First of all, I was reading Stephen Elliott's Daily Rumpus newsletter and he wrote:
Someone said the other day he wished he had written his story differently. It was a short memoir piece published in a large magazine. There were points he still wanted to make. But he hadn't taken the assignment seriously. And he worked a regular job, and he was dedicated to his children, and the deadline came and he turned in what he had. And I thought if he didn't go to the zoo that day with his family he could have written more. The choices aren't wrong; the idea that you can have everything is wrong; the idea that we don't choose one thing over another is wrong.
I'm not sure that I agree with this in an absolute way, but I kind of do. I agree that if I didn't go to the zoo with my children, I would write more and get more done. I also agree that I have never made the wrong choice by spending time with my family. But, to believe that I can be something other than a mother, and commit myself one hundred percent to it, that's naive.
So, since I can't be a one hundred percent mom and a one hundred percent writer and a one hundred percent athlete, I need to rearrange my life and re-purpose my time so that I can be those other things, with at least some degree of productivity and conviction.
The other thing that inspired me was this.
I was making dinner, and my husband said from the living room, "We have a problem out here." I thought he was kidding or being dramatic about some crayon scribblings or something, but instead, I saw that a huge section of the living room ceiling is sagging downward. Fuck. A pipe has been leaking in our bathroom and we didn't realize it. Now, we have to replace part of our ceiling, a piece of the bathroom wall and fix a leak. Let me say fuck again, because fuck.

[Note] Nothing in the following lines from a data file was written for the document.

/-- A fault leaves the fields of other words than those of the error and STAT. -/
theorem get_fault_apart (d : Dev) {p c x : Nat} {ws : List Nat} {q : Nat} {f : Fld} {i t : Nat} (hq : q ≠ shp .slt)
    (h1 : HDR.ERR_COUNT.apart f = true) (h2 : HDR.ERR_CODE.apart f = true) (h3 : HDR.ERR_DETAIL.apart f = true) (hf : f.fits = true) (hi : i < f.cnt)
    (ht : t < 65536) : (d.fault p c x ws).get q f i t = d.get q f i t := by
  simp (disch := first | decide | assumption) [fault, note, err, bump, get_post_other, get_put_field]

section
variable (d : Dev) (h : HalfId) (e : Nat) {n m : Nat} (hm : m < 4) (hn : n < 4)
include hm

theorem keeps_encLossCar : d.keeps (encLossCar h e d m) [ctl .pos h, shp .slt] := by
  unfold encLossCar
  dsimp only
  have hd : d.keeps ((d.fault (ctl .pos h) cENC_LOSS m).put (ctl .pos h) POS.CAR_STAT_ENC_LOST 1 m) [ctl .pos h, shp .slt] := by
    rw [keeps_put_iff (f := POS.CAR_STAT_ENC_LOST) (by simp) (by decide) hm (by decide), keeps_fault_iff (by simp) (by simp)]
    exact keeps_refl d _
  split
  · split
    · exact keeps_trans hd (keeps_setPosState _ h hm 4)
    · exact hd
  · exact keeps_refl d _

/-- The code of the error stays, once it is that of the loss. -/
theorem encLossCar_code (hd : d.get (ctl .pos h) HDR.ERR_CODE = cENC_LOSS) : (encLossCar h e d m).get (ctl .pos h) HDR.ERR_CODE = cENC_LOSS := by
  unfold encLossCar
  dsimp only
  have hc : ((d.fault (ctl .pos h) cENC_LOSS m).put (ctl .pos h) POS.CAR_STAT_ENC_LOST 1 m).get (ctl .pos h) HDR.ERR_CODE = cENC_LOSS := by
    rw [get_put_apart (f := POS.CAR_STAT_ENC_LOST) _ _ (by decide) (by decide) (by decide) hm (by decide) (by decide) (by decide), fault_code _ _ _ _ (ctlPos_ne_slt h)]
    rfl
  split
  · split
    · rw [get_setPosState _ h hm 4 (ctlPos_ne_slt h) (by decide) (by decide) (by decide) (by decide) (by decide), hc]
    · exact hc
  · exact hd

include hn

/-- The other cars are as they were. -/
theorem lossView_encLossCar (hmn : m ≠ n) : lossView h n (encLossCar h e d m) = lossView h n d := by
  have hp := ctlPos_ne_slt h
  have hd : lossView h n ((d.fault (ctl .pos h) cENC_LOSS m).put (ctl .pos h) POS.CAR_STAT_ENC_LOST 1 m) = lossView h n d := by
    simp (disch := first | decide | assumption | (refine Nat.lt_of_lt_of_le hn ?_; decide) | (refine Nat.lt_of_lt_of_le hm ?_; decide))
      [lossView, carEn, on, posState, get_put_apart, get_put_idx, get_fault_apart]
  unfold encLossCar
  dsimp only
  split
  · split
    · refine Eq.trans ?_ hd
      simp only [lossView, posState_setPosState_ne _ h _ hn hmn]
      simp (disch := first | decide | assumption | (refine Nat.lt_of_lt_of_le hn ?_; decide)) [carEn, on, get_setPosState _ h hm]
    · exact hd
  · rfl

omit hm
/-- A car that uses the encoder. -/
theorem encLossCar_self (hen : d.carEn h n = true) (huse : d.on (ctl .pos h) POS.CAR_CFG_ENC_USE n = true) (he : d.get (ctl .pos h) POS.CAR_CFG_ENC n = e) :
    (encLossCar h e d n).on (ctl .pos h) POS.CAR_STAT_ENC_LOST n = true ∧ (encLossCar h e d n).get (ctl .pos h) HDR.ERR_CODE = cENC_LOSS ∧
      (d.posState h n = 3 → d.on (ctl .pos h) POS.CAR_STAT_ENC_LOST n = false → (encLossCar h e d n).posState h n = 4) := by
  have hp := ctlPos_ne_slt h
  have hlost : ((d.fault (ctl .pos h) cENC_LOSS n).put (ctl .pos h) POS.CAR_STAT_ENC_LOST 1 n).get (ctl .pos h) POS.CAR_STAT_ENC_LOST n = 1 :=
    get_put_same _ _ _ _ _ _ (by decide)
  have hc : ((d.fault (ctl .pos h) cENC_LOSS n).put (ctl .pos h) POS.CAR_STAT_ENC_LOST 1 n).get (ctl .pos h) HDR.ERR_CODE = cENC_LOSS := by
    rw [get_put_apart (f := POS.CAR_STAT_ENC_LOST) _ _ (by decide) (by decide) (by decide) hn (by decide) (by decide) (by decide), fault_code _ _ _ _ hp]
    rfl
  unfold encLossCar
  simp only [hen, huse, he, beq_self_eq_true, Bool.and_self, if_true]
  split
  · refine ⟨?_, ?_, fun _ _ => posState_setPosState _ h hn (by decide)⟩
    · simp (disch := first | decide | assumption | (refine Nat.lt_of_lt_of_le hn ?_; decide)) [on, get_setPosState _ h hn, hlost]
    · simp (disch := first | decide | assumption) [get_setPosState _ h hn, hc]
  · next hst =>
    refine ⟨by simp [on, hlost], hc, fun h3 hl => ?_⟩
    simp [h3, hl] at hst

end

theorem keeps_foldl {f : Dev → Nat → Dev} {ps : List Nat} : ∀ (l : List Nat) (d : Dev), (∀ d : Dev, ∀ m ∈ l, d.keeps (f d m) ps) → d.keeps (l.foldl f d) ps
  | [], d, _ => keeps_refl d ps
  | m :: l, d, hk => keeps_trans (hk d m List.mem_cons_self) (keeps_foldl l _ fun d x hx => hk d x (List.mem_cons_of_mem m hx))

theorem keeps_encLoss (d : Dev) (h : HalfId) (e : Nat) : d.keeps (d.encLoss h e) [ctl .pos h, shp .slt] :=
  keeps_foldl (f := encLossCar h e) _ d fun d _ hm => keeps_encLossCar d h e (List.mem_range.mp hm)

theorem half_encLoss_other (d : Dev) (h : HalfId) (e : Nat) : (d.encLoss h e).half h.other = d.half h.other := by
  refine foldl_off (f := encLossCar h e) (g := fun d => d.half h.other) _ d fun d m _ => ?_
  unfold encLossCar
  dsimp only
  split
  · split
    · rw [half_setPosState_other, half_put, half_fault]
    · rw [half_put, half_fault]
  · rfl

/-- What the loss of an encoder does to a car of one half that uses it. -/
theorem encLoss_self (d : Dev) (h : HalfId) (e : Nat) {n : Nat} (hn : n < 4) (hen : d.carEn h n = true)
    (huse : d.on (ctl .pos h) POS.CAR_CFG_ENC_USE n = true) (he : d.get (ctl .pos h) POS.CAR_CFG_ENC n = e) :
    (d.encLoss h e).on (ctl .pos h) POS.CAR_STAT_ENC_LOST n = true ∧ (d.encLoss h e).get (ctl .pos h) HDR.ERR_CODE = cENC_LOSS ∧
      (d.posState h n = 3 → d.on (ctl .pos h) POS.CAR_STAT_ENC_LOST n = false → (d.encLoss h e).posState h n = 4) := by
  obtain ⟨d', l', hg, hf, hl⟩ := foldl_at (f := encLossCar h e) (g := lossView h n) (a := n) (List.range 4) d
    (fun b x hx hxn => lossView_encLossCar b h e (List.mem_range.mp hx) hn hxn) (List.mem_range.mpr hn) List.nodup_range
  have hx (m) (hm : m ∈ l') : m < 4 := List.mem_range.mp (hl m hm).1
  have hview : lossView h n (d.encLoss h e) = lossView h n (encLossCar h e d' n) := by
    rw [encLoss_eq, hf]
    exact foldl_off l' _ fun b m hm => lossView_encLossCar b h e (hx m hm) hn (hl m hm).2
  simp only [lossView, Prod.mk.injEq] at hg hview
  obtain ⟨hen', huse', he', hlost', hst'⟩ := hg
  obtain ⟨-, -, -, hlost, hst⟩ := hview
  obtain ⟨h1, h2, h3⟩ := encLossCar_self d' h e hn (hen'.trans hen) (huse'.trans huse) (he'.trans he)
  refine ⟨hlost.trans h1, ?_, fun hd hl => hst.trans (h3 (hst'.trans hd) (hlost'.trans hl))⟩
  rw [encLoss_eq, hf]
  exact foldl_keep l' _ (P := fun d : Dev => d.get (ctl .pos h) HDR.ERR_CODE = cENC_LOSS) (fun b m hm => encLossCar_code b h e (hx m hm)) h2

/-- The same through the step of both halves. -/
theorem encLoss_both (d : Dev) (h : HalfId) (e : Nat) {n : Nat} (hn : n < 4) (hen : d.carEn h n = true)
    (huse : d.on (ctl .pos h) POS.CAR_CFG_ENC_USE n = true) (he : d.get (ctl .pos h) POS.CAR_CFG_ENC n = e) :
    (d.both fun d h => d.encLoss h e).on (ctl .pos h) POS.CAR_STAT_ENC_LOST n = true ∧
      (d.both fun d h => d.encLoss h e).get (ctl .pos h) HDR.ERR_CODE = cENC_LOSS ∧
      (d.posState h n = 3 → d.on (ctl .pos h) POS.CAR_STAT_ENC_LOST n = false → (d.both fun d h => d.encLoss h e).posState h n = 4) ∧
      d.keeps (d.both fun d h => d.encLoss h e) [ctl .pos .a, ctl .pos .b, shp .slt] := by
  obtain ⟨d₀, hk, -, hk', -, hall⟩ := both_local (f := fun d h => d.encLoss h e) (fun d h => keeps_encLoss d h e) (fun d h => half_encLoss_other d h e) d h
  have hp : ctl .pos h ∉ [ctl .pos h.other, shp .slt] := by cases h <;> decide
  have hget {f : Fld} (hf : f.fits = true) (hc : n < f.cnt) : d₀.get (ctl .pos h) f n = d.get (ctl .pos h) f n := get_of_keeps hk hf hc (by decide) hp
  have hget' {f : Fld} {i : Nat} (hf : f.fits = true) (hc : i < f.cnt) :
      (d.both fun d h => d.encLoss h e).get (ctl .pos h) f i = (d₀.encLoss h e).get (ctl .pos h) f i := get_of_keeps hk' hf hc (by decide) hp
  have hen₀ : d₀.carEn h n = true := by rw [carEn, on, hget (by decide) hn]; exact hen
  have huse₀ : d₀.on (ctl .pos h) POS.CAR_CFG_ENC_USE n = true := by rw [on, hget (by decide) hn]; exact huse
  obtain ⟨hlost, hcode, hstate⟩ := encLoss_self d₀ h e hn hen₀ huse₀ ((hget (by decide) hn).trans he)
  refine ⟨?_, (hget' (by decide) (by decide)).trans hcode, fun h3 hl => ?_, hall⟩
  · rw [on, hget' (by decide) hn]
    exact hlost
  · rw [posState, hget' (by decide) hn]
    refine hstate ((hget (by decide) hn).trans h3) ?_
    rw [on, hget (by decide) hn]
    exact hl

end Dev

section
variable {s : State} (hout : s.out = true) (h : HalfId) (n : Fin 4)
include hout

theorem slip_uncertain (hN : s.dev.get (ctl .pos h) POS.CAR_SLIP_N n ≠ 0) (hrun : (s.dev.posCar h n).slipRun ≥ s.dev.get (ctl .pos h) POS.CAR_SLIP_N n)
    (hst : s.dev.posState h n = 2 ∨ s.dev.posState h n = 3) :
    ∃ t, exec (.slip h n) s = .next t ∧ t.pending = s.pending ∧ t.dev.posState h n = 4 ∧ t.dev.get (ctl .pos h) HDR.ERR_CODE = cSLIP ∧
      s.dev.keeps t.dev [ctl .pos h, shp .slt] := by
  have hp := Dev.ctlPos_ne_slt h
  have hcheck : s.dev.slipCheck h n = (s.dev.fault (ctl .pos h) cSLIP n).setPosState h n 4 := by
    unfold Dev.slipCheck
    dsimp only
    rw [if_pos]
    · rfl
    · rcases hst with hst | hst <;> simp [hN, hrun, hst]
  refine ⟨_, next_of_out_eq hout rfl hcheck, rfl, Dev.posState_setPosState _ h n.isLt (by decide), ?_, ?_⟩
  · rw [State.dev_mk, Dev.get_setPosState _ h n.isLt 4 hp (by decide) (by decide) (by decide) (by decide) (by decide), Dev.fault_code _ _ _ _ hp]
    rfl
  · exact Dev.keeps_trans ((Dev.keeps_fault_iff (by simp) (by simp)).mpr (Dev.keeps_refl _ _)) (Dev.keeps_setPosState _ h n.isLt 4)

theorem coastExpired_uncertain (h3 : s.dev.posState h n = 3)
    (hbad : s.dev.get (ctl .pos h) POS.CAR_STAT_BAD n > s.dev.get (ctl .pos h) POS.CAR_CFG_COAST_MAX n) :
    ∃ t, exec (.coastExpired h n) s = .next t ∧ t.pending = s.pending ∧ t.dev.posState h n = 4 ∧ s.dev.keeps t.dev [ctl .pos h, shp .slt] := by
  have hcheck : s.dev.coastCheck h n = s.dev.setPosState h n 4 := by simp [Dev.coastCheck, h3, hbad]
  exact ⟨_, next_of_out_eq hout rfl hcheck, rfl, Dev.posState_setPosState _ h n.isLt (by decide), Dev.keeps_setPosState _ h n.isLt 4⟩

theorem posReval_init (h4 : s.dev.posState h n = 4) (hslow : s.dev.slow h n = true) :
    ∃ t, exec (.posReval h n) s = .next t ∧ t.pending = s.pending ∧ t.dev.posState h n = 1 ∧ s.dev.keeps t.dev [ctl .pos h, shp .slt] := by
  have hrev : s.dev.posReval h n = s.dev.setPosState h n 1 := by simp [Dev.posReval, h4, hslow]
  exact ⟨_, next_of_out_eq hout rfl hrev, rfl, Dev.posState_setPosState _ h n.isLt (by decide), Dev.keeps_setPosState _ h n.isLt 1⟩

theorem posReval_nothing (hno : s.dev.posState h n ≠ 4 ∨ s.dev.slow h n = false) : exec (.posReval h n) s = .next s := by
  have hrev : s.dev.posReval h n = s.dev := by
    rcases hno with hno | hno <;> simp [Dev.posReval, hno]
  exact next_of_out_eq hout rfl hrev

end

/-- Settles O18: each rule is a change of state of the car; the loss of an encoder goes over the cars of a half one by one. -/
theorem positionStatesChange : Obligations.PositionStatesChange := by
  unfold Obligations.PositionStatesChange
  exact fun s hout => ⟨slip_uncertain hout, coastExpired_uncertain hout,
    fun h n e hen huse he => ⟨_, next_of_out hout rfl, rfl, by simpa only [State.dev_mk] using Dev.encLoss_both s.dev h e n.isLt hen huse he⟩,
    fun h n => ⟨posReval_init hout h n, posReval_nothing hout h n⟩⟩

end Sys2Proof.Machine
end

section
/-! PROOFS. The debounced level of a digital input (O50).

The statement names the pages that a level may reach; an entry of the switch table may name a car so far out of range that the stop of its generator is
written on another page. -/
namespace Sys2Proof.Machine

So all the stuff I've been talking about, about feeling out of control and like my life is exploded, I mean... it's true. It's all true and it's okay. I have no idea what's going to happen with our ceiling, but it will be okay. There has never been a problem in the history of our lives that didn't end up being okay, even if it sucked and was more stressful and annoying and expensive than we even dreamed could be possible. So, whatever.
I can't do anything about being a young mom and having a young family. I can't make it so that messes don't happen, I can't stop pipes from leaking, so why worry about it?
What I can do is get my own shit together. I don't have much time or energy, but I have enough that I can rearrange my time and efforts so that I'm not just frazzled mom ALL OF THE TIME. I can be other things, too. It's just going to take some dedication and extreme planning.
I'm kind of good at extreme planning. I find a perverse sort of comfort in making lists and schedules. I can't wake up an hour early every morning, but I think I could totally manage one or two mornings a week. I can't cut out hanging out with Kurt time in the evenings, but I'm sure I could sacrifice an hour, here and there. I'm going to come up with a detailed plan that allows me be frazzled mom but that makes it so that when daddy gets home, I can also be super amazing bike rider and manuscript editor and blogger and book reader.